Dataset entries
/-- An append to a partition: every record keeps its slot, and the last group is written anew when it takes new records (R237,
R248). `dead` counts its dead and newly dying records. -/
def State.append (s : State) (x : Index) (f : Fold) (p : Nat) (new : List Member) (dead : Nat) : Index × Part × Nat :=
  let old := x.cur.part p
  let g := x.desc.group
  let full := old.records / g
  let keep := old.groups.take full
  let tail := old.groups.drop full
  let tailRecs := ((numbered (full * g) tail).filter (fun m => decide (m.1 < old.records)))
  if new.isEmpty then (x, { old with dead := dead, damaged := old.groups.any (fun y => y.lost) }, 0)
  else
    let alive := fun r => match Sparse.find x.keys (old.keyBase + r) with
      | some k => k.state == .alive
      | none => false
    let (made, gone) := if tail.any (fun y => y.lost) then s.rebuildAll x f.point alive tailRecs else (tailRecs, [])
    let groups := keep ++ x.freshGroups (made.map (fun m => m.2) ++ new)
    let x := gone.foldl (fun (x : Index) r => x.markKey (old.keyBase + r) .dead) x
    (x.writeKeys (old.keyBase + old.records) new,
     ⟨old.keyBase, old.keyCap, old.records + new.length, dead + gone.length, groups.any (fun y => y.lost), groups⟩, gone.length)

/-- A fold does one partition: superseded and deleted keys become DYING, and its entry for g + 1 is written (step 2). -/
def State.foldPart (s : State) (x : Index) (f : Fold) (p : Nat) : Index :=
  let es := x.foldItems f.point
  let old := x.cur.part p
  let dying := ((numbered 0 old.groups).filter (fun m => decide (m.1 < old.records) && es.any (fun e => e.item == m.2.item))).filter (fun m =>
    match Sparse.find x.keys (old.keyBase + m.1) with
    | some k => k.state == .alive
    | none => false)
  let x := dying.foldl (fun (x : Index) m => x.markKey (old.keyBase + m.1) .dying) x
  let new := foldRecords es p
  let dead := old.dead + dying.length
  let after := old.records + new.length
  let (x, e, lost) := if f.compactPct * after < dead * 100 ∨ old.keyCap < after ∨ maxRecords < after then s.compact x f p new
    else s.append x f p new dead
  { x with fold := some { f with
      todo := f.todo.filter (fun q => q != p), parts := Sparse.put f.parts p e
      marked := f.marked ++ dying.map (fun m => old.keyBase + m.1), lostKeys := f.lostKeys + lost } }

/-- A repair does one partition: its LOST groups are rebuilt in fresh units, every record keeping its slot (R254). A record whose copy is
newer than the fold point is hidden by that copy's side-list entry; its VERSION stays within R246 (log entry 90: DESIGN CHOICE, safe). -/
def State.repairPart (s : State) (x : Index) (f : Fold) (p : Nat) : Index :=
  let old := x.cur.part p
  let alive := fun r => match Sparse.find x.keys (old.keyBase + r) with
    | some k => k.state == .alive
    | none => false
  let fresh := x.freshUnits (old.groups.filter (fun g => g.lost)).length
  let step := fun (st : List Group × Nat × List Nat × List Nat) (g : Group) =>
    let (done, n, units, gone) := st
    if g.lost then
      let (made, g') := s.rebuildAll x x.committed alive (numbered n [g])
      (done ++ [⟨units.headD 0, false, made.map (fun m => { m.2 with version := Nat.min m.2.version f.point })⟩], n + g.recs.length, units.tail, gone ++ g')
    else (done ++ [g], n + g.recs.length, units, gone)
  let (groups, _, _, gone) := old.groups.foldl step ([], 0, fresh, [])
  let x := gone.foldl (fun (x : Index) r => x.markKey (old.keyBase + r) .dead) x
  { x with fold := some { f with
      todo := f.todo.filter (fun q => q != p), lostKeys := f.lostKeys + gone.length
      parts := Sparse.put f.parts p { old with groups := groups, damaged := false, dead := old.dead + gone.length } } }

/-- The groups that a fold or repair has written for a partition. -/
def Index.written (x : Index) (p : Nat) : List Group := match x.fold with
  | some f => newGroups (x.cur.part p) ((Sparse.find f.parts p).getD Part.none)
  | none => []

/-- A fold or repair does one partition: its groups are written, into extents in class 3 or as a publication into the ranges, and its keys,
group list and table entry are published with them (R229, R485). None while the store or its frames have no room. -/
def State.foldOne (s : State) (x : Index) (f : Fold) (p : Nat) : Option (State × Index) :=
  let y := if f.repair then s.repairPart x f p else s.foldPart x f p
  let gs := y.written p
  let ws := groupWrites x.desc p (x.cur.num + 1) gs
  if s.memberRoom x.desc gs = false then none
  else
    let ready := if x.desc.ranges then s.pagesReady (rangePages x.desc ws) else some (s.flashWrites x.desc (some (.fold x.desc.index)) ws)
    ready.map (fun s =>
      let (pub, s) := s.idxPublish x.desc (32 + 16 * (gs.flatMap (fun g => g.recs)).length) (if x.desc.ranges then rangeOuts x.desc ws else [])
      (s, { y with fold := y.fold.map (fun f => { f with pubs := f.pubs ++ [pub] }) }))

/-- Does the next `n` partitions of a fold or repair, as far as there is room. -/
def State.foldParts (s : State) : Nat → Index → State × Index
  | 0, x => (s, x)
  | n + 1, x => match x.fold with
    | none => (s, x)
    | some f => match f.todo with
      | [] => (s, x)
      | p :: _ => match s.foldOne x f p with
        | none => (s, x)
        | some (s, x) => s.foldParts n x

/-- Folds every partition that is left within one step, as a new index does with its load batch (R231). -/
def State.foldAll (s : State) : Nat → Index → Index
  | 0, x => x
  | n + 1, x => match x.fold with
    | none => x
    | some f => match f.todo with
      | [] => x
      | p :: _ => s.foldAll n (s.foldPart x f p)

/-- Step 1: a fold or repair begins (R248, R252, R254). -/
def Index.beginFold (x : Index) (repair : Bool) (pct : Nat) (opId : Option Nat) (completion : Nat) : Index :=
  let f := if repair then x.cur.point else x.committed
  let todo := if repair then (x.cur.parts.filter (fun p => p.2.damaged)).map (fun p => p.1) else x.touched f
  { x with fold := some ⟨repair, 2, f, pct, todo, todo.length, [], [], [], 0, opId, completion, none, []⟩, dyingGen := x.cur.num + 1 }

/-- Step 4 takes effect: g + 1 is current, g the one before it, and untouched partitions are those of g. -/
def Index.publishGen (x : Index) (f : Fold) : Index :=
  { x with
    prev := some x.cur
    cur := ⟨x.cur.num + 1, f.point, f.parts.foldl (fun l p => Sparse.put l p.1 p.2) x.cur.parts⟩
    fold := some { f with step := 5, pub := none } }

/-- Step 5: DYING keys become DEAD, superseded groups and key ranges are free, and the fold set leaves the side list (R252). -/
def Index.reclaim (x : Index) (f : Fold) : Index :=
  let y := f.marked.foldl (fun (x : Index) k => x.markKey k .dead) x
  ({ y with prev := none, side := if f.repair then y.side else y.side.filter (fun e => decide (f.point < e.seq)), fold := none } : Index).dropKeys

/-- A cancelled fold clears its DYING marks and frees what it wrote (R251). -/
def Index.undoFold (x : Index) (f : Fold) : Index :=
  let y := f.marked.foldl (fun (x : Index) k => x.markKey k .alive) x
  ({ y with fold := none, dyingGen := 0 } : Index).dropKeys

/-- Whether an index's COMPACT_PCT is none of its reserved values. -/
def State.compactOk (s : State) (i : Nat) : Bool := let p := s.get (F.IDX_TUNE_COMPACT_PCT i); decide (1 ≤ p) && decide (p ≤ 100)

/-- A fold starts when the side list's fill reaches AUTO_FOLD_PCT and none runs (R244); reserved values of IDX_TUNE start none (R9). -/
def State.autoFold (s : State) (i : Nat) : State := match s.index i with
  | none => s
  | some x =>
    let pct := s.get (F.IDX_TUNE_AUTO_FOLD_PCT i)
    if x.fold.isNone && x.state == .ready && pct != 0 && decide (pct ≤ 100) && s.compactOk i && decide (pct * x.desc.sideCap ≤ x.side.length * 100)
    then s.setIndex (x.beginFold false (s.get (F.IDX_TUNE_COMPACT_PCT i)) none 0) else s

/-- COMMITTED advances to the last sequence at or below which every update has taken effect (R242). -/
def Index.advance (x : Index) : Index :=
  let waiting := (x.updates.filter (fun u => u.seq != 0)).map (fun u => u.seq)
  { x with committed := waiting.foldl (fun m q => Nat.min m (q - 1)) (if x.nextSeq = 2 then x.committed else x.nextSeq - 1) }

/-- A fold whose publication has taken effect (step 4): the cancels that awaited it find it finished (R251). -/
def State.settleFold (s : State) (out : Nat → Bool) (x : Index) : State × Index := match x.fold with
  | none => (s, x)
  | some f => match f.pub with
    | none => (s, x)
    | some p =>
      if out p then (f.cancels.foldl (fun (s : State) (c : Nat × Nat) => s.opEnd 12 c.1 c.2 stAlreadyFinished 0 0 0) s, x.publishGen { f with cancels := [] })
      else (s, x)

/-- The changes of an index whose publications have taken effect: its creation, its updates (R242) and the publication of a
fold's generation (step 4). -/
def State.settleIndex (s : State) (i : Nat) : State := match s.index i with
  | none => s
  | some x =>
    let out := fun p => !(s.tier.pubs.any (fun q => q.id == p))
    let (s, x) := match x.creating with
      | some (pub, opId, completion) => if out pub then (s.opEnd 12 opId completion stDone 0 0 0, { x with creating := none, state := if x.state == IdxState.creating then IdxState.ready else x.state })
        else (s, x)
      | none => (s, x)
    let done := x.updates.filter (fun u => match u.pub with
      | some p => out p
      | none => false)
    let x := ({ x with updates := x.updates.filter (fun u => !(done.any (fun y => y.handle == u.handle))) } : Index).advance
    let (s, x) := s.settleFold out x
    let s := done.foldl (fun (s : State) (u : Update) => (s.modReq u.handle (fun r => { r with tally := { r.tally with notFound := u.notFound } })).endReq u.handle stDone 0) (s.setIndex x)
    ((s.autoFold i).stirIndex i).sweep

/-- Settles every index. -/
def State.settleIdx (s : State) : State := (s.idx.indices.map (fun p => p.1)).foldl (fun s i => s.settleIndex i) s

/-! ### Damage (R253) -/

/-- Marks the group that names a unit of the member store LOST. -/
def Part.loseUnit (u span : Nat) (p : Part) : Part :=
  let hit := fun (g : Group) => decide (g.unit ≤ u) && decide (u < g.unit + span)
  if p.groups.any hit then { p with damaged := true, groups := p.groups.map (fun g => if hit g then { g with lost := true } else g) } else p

=== TASK TO COMPLETE ===
The word to look for is "partitions"; copy out every line of the entries that holds it.

=== EXPECTED ANSWER ===
/-- Does the next `n` partitions of a fold or repair, as far as there is room. -/
/-- Step 4 takes effect: g + 1 is current, g the one before it, and untouched partitions are those of g. -/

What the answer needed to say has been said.